例えば千鶴という女性は『掃除屋』と呼ばれる仕事をしている。掃除を依頼されれば名の通り掃除をする。――それが例えどんなものでも。今回はおそらく「拳銃をどうにかしてくれ」と依頼されたようだ。それで情報を探しているのだろう。情報さえ渡せば千鶴を筆頭にそこのスタッフが「掃除」する。
今のこの時代一人で何でもできるわけではないので裏稼業も分業制になってる。もっとも何人もスタッフがいると便利ではあるがその分目立ちやすくなるという問題もある。それをカモフラージュするために彼女たちは普段は『清掃業』を営んでいる。表では『清掃業』ということでオフィスや店などを掃除し、裏では『掃除』をしている。
カモフラージュに表で本業をしているというのは『掃除屋』に限ったことではない。
例えば表では『クリーニング店』、裏では『洗い屋』と呼ばれることをしている裏稼業もある。『洗い屋』とは盗んだり誘拐などで得た金を「洗う」のだ。洗うといってももちろん水で洗うのではない。警察などが札一枚一枚の番号を控えていると、うかつに使うと捕まる恐れがある。それを避けるために番号のバラバラの札に変更するということを「洗う」と表現している。
また表ではまっとうな『質屋』をし、裏では盗品を金にかえている仕事をしているといったように二つの顔を持っている。
他にも『運送会社』『ファミレス』『コンビニ』『新聞社』など上げればキリがない。
(まぁ、そんな世の中だから中学生しながら情報収集家ができるんだけどね)
こめかみを指で軽く叩きながら考える。
「――正義の味方さんに任せましょうか。カムイ! 銃の密輸組織調べて。最近大量に輸入したところを。……これはすぐできるかな?」
『YES』
こういった組織は連絡を密にする場合が多いので端末に触れる機会が多い。つまりはメルヘン・システムに引っかかりやすい。
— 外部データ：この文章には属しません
-- ==== Sys2Proof/Machine/Power.lean ====
section
/-! DEFINITION. Power, the orderly stop and start-up (R417 to R428). -/
namespace Sys2Proof.Machine

/-! ## What a reset leaves -/

/-- Every volatile part of the engine at its reset value; the boot store, what has been sent and the test ports stand. -/
def Block.cleared (b : Block) : Block :=
  { eng := { power := { b.eng.power with stopped := false }, boot := b.eng.boot }
    hubs := b.hubs.mapVal fun _ x => { tap := x.tap }
    dies := (List.range 12).map fun s => (s, {})
    outbox := b.outbox, freeCount := b.freeCount, wr := b.wr }

/-- PWRGD_RISE: a cold start is armed; start-up waits for RSTN to rise. -/
def pwrgdRise (b : Block) : Block :=
  if b.eng.power.pwrgd then b else b.onEng fun e => { e with power := { e.power with pwrgd := true, rstn := false, stopped := false } }

def execPwrgdRise (s : State) : Result := run (fun _ b => pwrgdRise b) s

/-- PWRGD_FALL: the engine loses power, software memory with it; only the boot store is left. -/
def pwrgdFall (b : Block) : Block :=
  if !b.eng.power.pwrgd then b
  else ({ b.cleared with hubs := [(0, {}), (1, {}), (2, {}), (3, {})] }.onEng fun e => { e with power := {} }).push .wipe

def execPwrgdFall (s : State) : Result := run (fun _ b => pwrgdFall b) s

/-! ## ORDERLY_STOP (R418, R419) -/

/-- One class 1 row with a journal entry: its record is written and its working row committed, or it is listed (R116, R419). The manual
gives the listing no CAUSE: a free value (log 2). -/
def finishJournal (st : Store) (s : Nat) (b : Block) (j : Journal) : Block :=
  let td := tdOf (b.tables.getD j.table {}).desc
  let row := if b.hostUp && !b.masterMute j.parts then rowAt st b td j.lrow else none
  match row with
  | some r =>
    let b := b.wrMaster (b.homeHub s) td j.parts j.record
    (Block.applyCommit st b s r j.bseq (r.keptHdr st b) (r.read st b 16 td.P) [] (masterOf td j.record) [] j.record 1).1
  | none =>
    let (c, b) := b.free
    b.event (b.homeHub s) 0x02 (some td.job) (pack [(0, 20, j.table), (20, 40, j.lrow), (60, 2, c.toNat % 3), (64, 64, j.bseq)])

/-- Step 3: the journals of every row die in service. -/
def finishJournals (st : Store) (b : Block) : Block :=
  b.upDies.foldl (fun b s => (b.die s).journals.foldl (finishJournal st s) b) b

/-- A row die in self-refresh: what its reserve keeps, and the marker that step 4 writes on a stack in service. -/
def RowDie.stopped (d : RowDie) : RowDie :=
  { warmMarker := d.st == 1, selfRefresh := d.st == 1, ledger := d.ledger, dieId := d.dieId, disableRecs := d.disableRecs
    rewrites := d.rewrites.filter fun x => x.1 / 2 == 5 || x.1 / 2 == 6
    chans := d.chans.mapVal fun _ c => { c.keptOff with lost := c.lost } }

/-- ORDERLY_STOP: RSTN falls while PWRGD is high. Steps 1 to 3 are skipped while FATAL. What a warm start keeps stays; everything else is
at its reset value. -/
def orderlyStop (st : Store) (b : Block) : Block :=
  if !b.eng.power.pwrgd || !b.eng.power.rstn then b
  else if b.upHubs.isEmpty then b.cleared.onEng fun e => { e with power := { e.power with rstn := false } }
  else
    let b := if b.fatal then b else (finishJournals st b).endPassing
    let e := b.eng
    let c := b.cleared
    { c with
      eng := { c.eng with power := { e.power with rstn := false, stopped := true }, layout := e.layout, events := e.events, eseq := e.eseq, dump := e.dump }
      dies := b.dies.mapVal fun _ d => d.stopped }

def execOrderlyStop (s : State) : Result := run orderlyStop s

/-! ## START_UP (R420 to R428, Table 15-2) -/

/-- The hub that reads the boot store: hub 1 only when hub 0 does not reach step 3. -/
def sourceHub (rep : StartReport) : Option Nat := [0, 1].find? fun h => !rep.hubFail.testBit h

/-- The bank that starts, and whether it is the fallback (R424). -/
def startBank (boot : BootStore) (rep : StartReport) : Option (Nat × Bool) :=
  let a := boot.active
  if rep.bootUnreadable || (sourceHub rep).isNone then none
  else if !rep.bankBad.testBit a then some (a, false)
  else if boot.otherState = 1 && !rep.bankBad.testBit (1 - a) then some (1 - a, true)
  else none

/-- FAIL of HUB_BOOT (Table 15-12). -/
def bootFailOf (boot : BootStore) (rep : StartReport) (h : Nat) : Nat :=
  if rep.hubFail.testBit h then 1
  else if rep.bootUnreadable || (sourceHub rep).isNone then 2
  else if (startBank boot rep).isNone then 3
  else if rep.imageFail.testBit h then 4
  else 0

/-- A hub after steps 1 to 3: in service, or in BOOT with the reason. -/
def startHub (boot : BootStore) (rep : StartReport) (h : Nat) (x : Hub) : Hub :=
  let fail := bootFailOf boot rep h
  let source := (sourceHub rep).getD 0
  let id := rep.dieIds.getD (12 + h) 0
  let tap : Tap := { x.tap with driven := false }
  match startBank boot rep with
  | some (n, fb) =>
    if fail = 0 then
      { inService := true, ringStop := true, tap := tap, dieId := id, standby := boot.otherState == 1 && !fb
        regs := { bank := n, bootSource := source, fallback := fb, fabUp := rep.fabUp.testBit h, tlmUp := rep.tlmUp.testBit h }
        slice := { cache := boot.disabled id 0 } }
    else { ringStop := true, tap := tap, dieId := id, regs := { bootFail := fail, bootSource := source } }
  | none => { ringStop := true, tap := tap, dieId := id, regs := { bootFail := fail, bootSource := source } }

/-- Spare rows that a stack reports, by bank (R267). -/
def startSpares (rep : StartReport) (ch : Nat) : Tbl Nat :=
  (rep.spares.filter (·.1 == ch)).foldl (fun t (_, bank, n) => Tbl.put t bank n) []

/-- Lanes of a channel, and command and address lanes of its HBM4 channel, that training finds below the margin (R260, R425). -/
def laneData (rep : StartReport) (ch : Nat) : List Nat := distinct ((rep.lanes.filter fun x => x.1 == ch && decide (x.2 < 64)).map (·.2))
def laneCa (rep : StartReport) (ch : Nat) : List Nat :=
  distinct ((rep.lanes.filter fun x => (x.1 == ch || x.1 == chanPair ch) && decide (64 ≤ x.2)).map (·.2))

/-- Pages of a channel that fail the memory test of a cold start (R426). -/
def startBad (rep : StartReport) (ch : Nat) : List (Nat × Nat) := (rep.candidates.filter (·.1 == ch)).map (·.2)

/-- A channel as it enters its training: at a warm start with what the stop kept, at a cold one with all its spares. -/
def startKept (warm : Bool) (old : Tbl Chan) (ch : Nat) : Chan := if warm then (old.getD ch {}).keptOff else {}

/-- A channel starts: its spares stand in for every lane below the margin, and no more than one of its banks fails the memory test (R260, R426). -/
def startFits (rep : StartReport) (warm : Bool) (ch : Nat) (c : Chan) : Bool :=
  decide ((laneData rep ch).length ≤ c.spareLanes) && decide ((laneCa rep ch).length ≤ c.spareCa)
  && (warm || decide ((distinct ((startBad rep ch).map (·.1))).length ≤ 1))

/-- A channel after steps 2, 4 and 5: the spares left, the spare rows and error counts that the stack reports, and at a cold start the pages
that failed its test (R260, R267, R426). -/
def startChan (rep : StartReport) (warm : Bool) (ch : Nat) (c : Chan) : Chan :=
  let spares := startSpares rep ch
  { c with
    spareLanes := c.spareLanes - (laneData rep ch).length
    spareCa := c.spareCa - (laneCa rep ch).length
    spareRows := if spares.isEmpty then c.spareRows else spares
    onDie := (rep.onDie.filter (·.1 == ch)).foldl (fun t (_, bank, page, n) => t.put (bank * 2 ^ 24 + page) n) c.onDie
    candidates := if warm then [] else (startBad rep ch).map fun (bank, page) => bank * 2 ^ 24 + page }

/-- Pseudo-channels of a stack that start, of those that train. -/
def startActive (rep : StartReport) (warm : Bool) (s : Nat) (old : Tbl Chan) : Nat :=
  (((List.range 64).filter fun p => (rep.trained.getD s 0).testBit p && startFits rep warm (64 * s + p) (startKept warm old (64 * s + p))).map (2 ^ ·)).sum

/-- A row die after steps 2, 4 and 5: in service with the channels that start, or out of service (R421). -/
def startDie (boot : BootStore) (rep : StartReport) (warm : Bool) (s : Nat) (d : RowDie) : RowDie :=
  let active := startActive rep warm s d.chans
  let id := rep.dieIds.getD s 0
  let trep := rep.trep.getD s 0
  let ledger := if warm then d.ledger else ((rep.fuses.filter (·.1 == s)).map (·.2)).take Config.repairLedgerMax
  if rep.stackFail.testBit s || active = 0 then { ledger := ledger, dieId := id }
  else
    { st := 1, active := active, ucieUp := rep.ucie.getD s 0 % 64, trep := if trep = 0 || 105 < trep then 95 else trep
      chans := trainedChans s active fun ch => startChan rep warm ch (startKept warm d.chans ch)
      buffer := boot.disabled id 1, ledger := ledger, dieId := id
      disableRecs := if warm then d.disableRecs else [], rewrites := if warm then d.rewrites else [] }

/-- The lanes that spares stand in for, each with its record and event (R260, R425). -/
def Block.laneRecords (b : Block) (rep : StartReport) : Block :=
  (dedup rep.lanes).foldl (fun b (ch, lane) =>
    if b.dieUp (ch / 64) && (b.die (ch / 64)).active.testBit (ch % 64) then b.ledgerAdd b.eng.leader ch 0 lane 2 0 0 else b) b

/-- The queued repairs of the stacks that started become hard; a kept ledger shows them so. -/
def Block.hardenAll (b : Block) (warm : Bool) : Block :=
  if !warm then b.upDies.foldl Block.hardenStack b
  else
    let q := b.eng.boot.repairQueue
    let mine := fun (r : BitVec 128) => b.dieUp (bits r.toNat 16 10 / 64)
    let b := { b with dies := b.dies.mapVal fun _ d => { d with ledger := d.ledger.map fun r => if q.contains r && mine r then hardened r else r } }
    b.onEng fun e => { e with boot := { e.boot with repairQueue := q.filter (!mine ·) } }

/-- Channels that training leaves usable. -/
def Block.startTrained (b : Block) : List Nat := (List.range 768).filter fun c => b.dieUp (c / 64) && (b.die (c / 64)).active.testBit (c % 64)

/-- Step 6: the default layout, or the kept one without the channels that did not start, whose granules are lost (R421). -/
def Block.startLayout (b : Block) (warm : Bool) : Block :=
  if !warm then b.onEng fun e => { e with layout := formLayout b.startTrained [] [(0, 1)] [(0, 1)] }
  else
    let old := b.eng.layout
    let up := b.startTrained
    let out := (old.ord ++ old.priv).filter fun c => !up.contains c
    if out.isEmpty then b
    else
      let new := old.less out
      let lost := ((List.range old.stripes).flatMap old.stripeGranules).filterMap fun g =>
        match old.locate g with | some (ch, _) => if out.contains ch then some (g, ch / 64) else none | none => none
      let b := b.onEng fun e => { e with layout := new }
      lost.foldl (fun b (g, s) => (b.push (.poison ((List.range 4).map (g / 64 + ·)))).lostWrite b.eng.leader g s 0) b

/-- START_UP: RSTN rises. The start is warm when the orderly stop before it completed and left a marker (R419). Every start clears the
markers. Without a hub that starts, the engine stays in BOOT. -/
def startUp (rep : StartReport) (b : Block) : Block :=
  if !b.eng.power.pwrgd || b.eng.power.rstn then b
  else
    let warm := b.eng.power.stopped && b.dies.vals.any (·.warmMarker)
    let boot := b.eng.boot
    let b := b.onEng fun e => { e with power := { e.power with rstn := true, stopped := false } }
    let b := { b with hubs := b.hubs.mapVal fun h x => startHub boot rep h x }
    if b.upHubs.isEmpty then
      let b := { b with dies := b.dies.mapVal fun _ d => { d with warmMarker := false } }
      if warm then b else b.push .wipe
    else
      let b := if warm then b else (b.onEng fun e => { e with layout := {}, events := [], eseq := 0, dump := {} }).push .wipe
      let b := { b with dies := b.dies.mapVal fun s d => startDie boot rep warm s d }
      let (n, fb) := (startBank boot rep).getD (0, false)
      let b := b.onEng fun e =>
        { e with leader := b.upHubs.headD 0, fwver := (boot.bank n).ver
                 boot := if fb then { boot with active := n, otherState := 0, selSeq := boot.selSeq + 1 } else boot
                 staged := boot.otherState == 1 && !fb
                 dump := { e.dump with ready := e.dump.state == 2 || e.dump.state == 3 } }
      let b := (b.hardenAll warm).startLayout warm
      let b := (if fb then b.firmwareEvent n 0 else b).laneRecords rep
      b.upHubs.foldl (fun b h => b.setFw h .run) b.publish

def execStartUp (rep : StartReport) (s : State) : Result := run (fun _ b => startUp rep b) s

end Sys2Proof.Machine
end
「そう。じゃあついでに千鶴さんに明日の午後十時にチャットくるようにメールしといて。パスワードはいつのも「掃除屋」でいいから」
『OK』
みゆきは千鶴に好意を持っていた。
裏稼業はシビアなビジネスの世界だ。違法な存在で違法行為をするから当然見返りの報酬は高くなる。また成功率と報奨金の折り合いがつかなければ仕事を受けない。それが当たり前の世界だ。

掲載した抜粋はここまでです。